┌──
/-! ## The state -/

/-- The state of the 2614. -/
structure State where
  /-- The nRESET pin is high. -/
  nreset : Bool
  /-- D7..D0 as the last read presented it. -/
  bus : Byte
  /-- The other parties' levels for the coming bit times, one item a bit time (log 1). -/
  lineIn : List LineInput
  config : Settings
  port : Port
  sel : Selectors
  slots : Vector Slot 32
  launcher : Launcher
  entries : Vector Entry 16
  stations : Vector Station 14
  pool : Pool
  trunk : Trunk
  reports : Reports
  counters : Counters
  /-- The model's count of resets, for `Config.undefinedData` (log 11). -/
  resets : Nat
  /-- The model's count of open orders met, for `Config.secondFirst` (log 7). -/
  choices : Nat
  /-- The commands waiting, first in, first out. -/
  pending : List Instr
deriving DecidableEq, Repr

/-- The reasons a step can fault. The part has no trap: a refused access, a failed command and a stuck line are all
next states (INVENTORY.md, Faults), so nothing raises one. Safe. -/
inductive Fault where
deriving DecidableEq, Repr

/-- The reasons a command has no next state. -/
inductive Refusal where
  /-- Raised by an arm of exec for a command that has no meaning yet. Safe. -/
  | notModelled (mnemonic : String)
  /-- Raised by an event row sent in a state in which that event does not exist: the spec's rules give it in other states only
  (log 4). Safe. -/
  | cannotOccur (event : String)
deriving DecidableEq, Repr

/-! ## After hardware reset -/

/-- The configuration items' defaults (Table 8.3). -/
def Settings.reset : Settings where
  trunkDivider := 32
  trunkEnable := false
  claimPolicy := .lead
  answerTime := 10
  gapTime := 4
  defaultPatience := 64
  restTime := 16
  fenceLimit := 3
  freeFloor := 16
  reportThreshold := 1
  coalesceTime := 0

/-- The port after hardware reset (R168). -/
def Port.reset : Port where
  command := 0
  arg0 := 0
  arg1 := 0
  busy := false
  result := .ok
  resultData := 0
  faultCause := .none
  staging := 0x20
  completionDue := false

/-- The selectors after reset (R168). -/
def Selectors.reset : Selectors where
  slotSelect := 0
  slotIndex := 0
  reportIndex := 0
  stationSelect := 0
  stationIndex := 0
  blockSelect := 0
  blockOffset := 0
  configIndex := 0
  counterIndex := 0

/-- The Launcher after reset (R76). -/
def Launcher.reset : Launcher where
  phase := .idle
  pendingContinue := false
  haltPending := false

/-- No latch set (R145). -/
def Latches.clear : Latches where
  launcherStopped := false
  trunkFault := false
  windowFault := false
  commandDone := false
  commandOverrun := false

/-- The Report Queue after hardware reset (R149). -/
def Reports.reset : Reports where
  queue := []
  backlog := []
  timer := none
  overdue := false
  latches := Latches.clear
  mask := 0

/-- The Counter Bank after reset (R169). -/
def Counters.reset : Counters where
  bank := Vector.replicate 12 0
  phaseHigh := false
  latch := 0

/-- The machine right after hardware reset (R168), with nothing waiting and nothing on the line. -/
def State.reset : State where
  nreset := true
  bus := 0
  lineIn := []
  config := Settings.reset
  port := Port.reset
  sel := Selectors.reset
  slots := Vector.replicate 32 Slot.reset
  launcher := Launcher.reset
  entries := Vector.replicate 16 .free
  stations := Vector.replicate 14 Station.reset
  pool := Pool.reset
  trunk := Trunk.reset
  reports := Reports.reset
  counters := Counters.reset
  resets := 0
  choices := 0
  pending := []

end Sys2Proof.Machine
end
└──
▸ Problem to solve: Retype exactly the lines from the one containing "sel := Selectors.reset" through the end of the data. Add nothing.

▸ Answer for the task:
  sel := Selectors.reset
  slots := Vector.replicate 32 Slot.reset
  launcher := Launcher.reset
  entries := Vector.replicate 16 .free
  stations := Vector.replicate 14 Station.reset
  pool := Pool.reset
  trunk := Trunk.reset
  reports := Reports.reset
  counters := Counters.reset
  resets := 0
  choices := 0
  pending := []

end Sys2Proof.Machine
end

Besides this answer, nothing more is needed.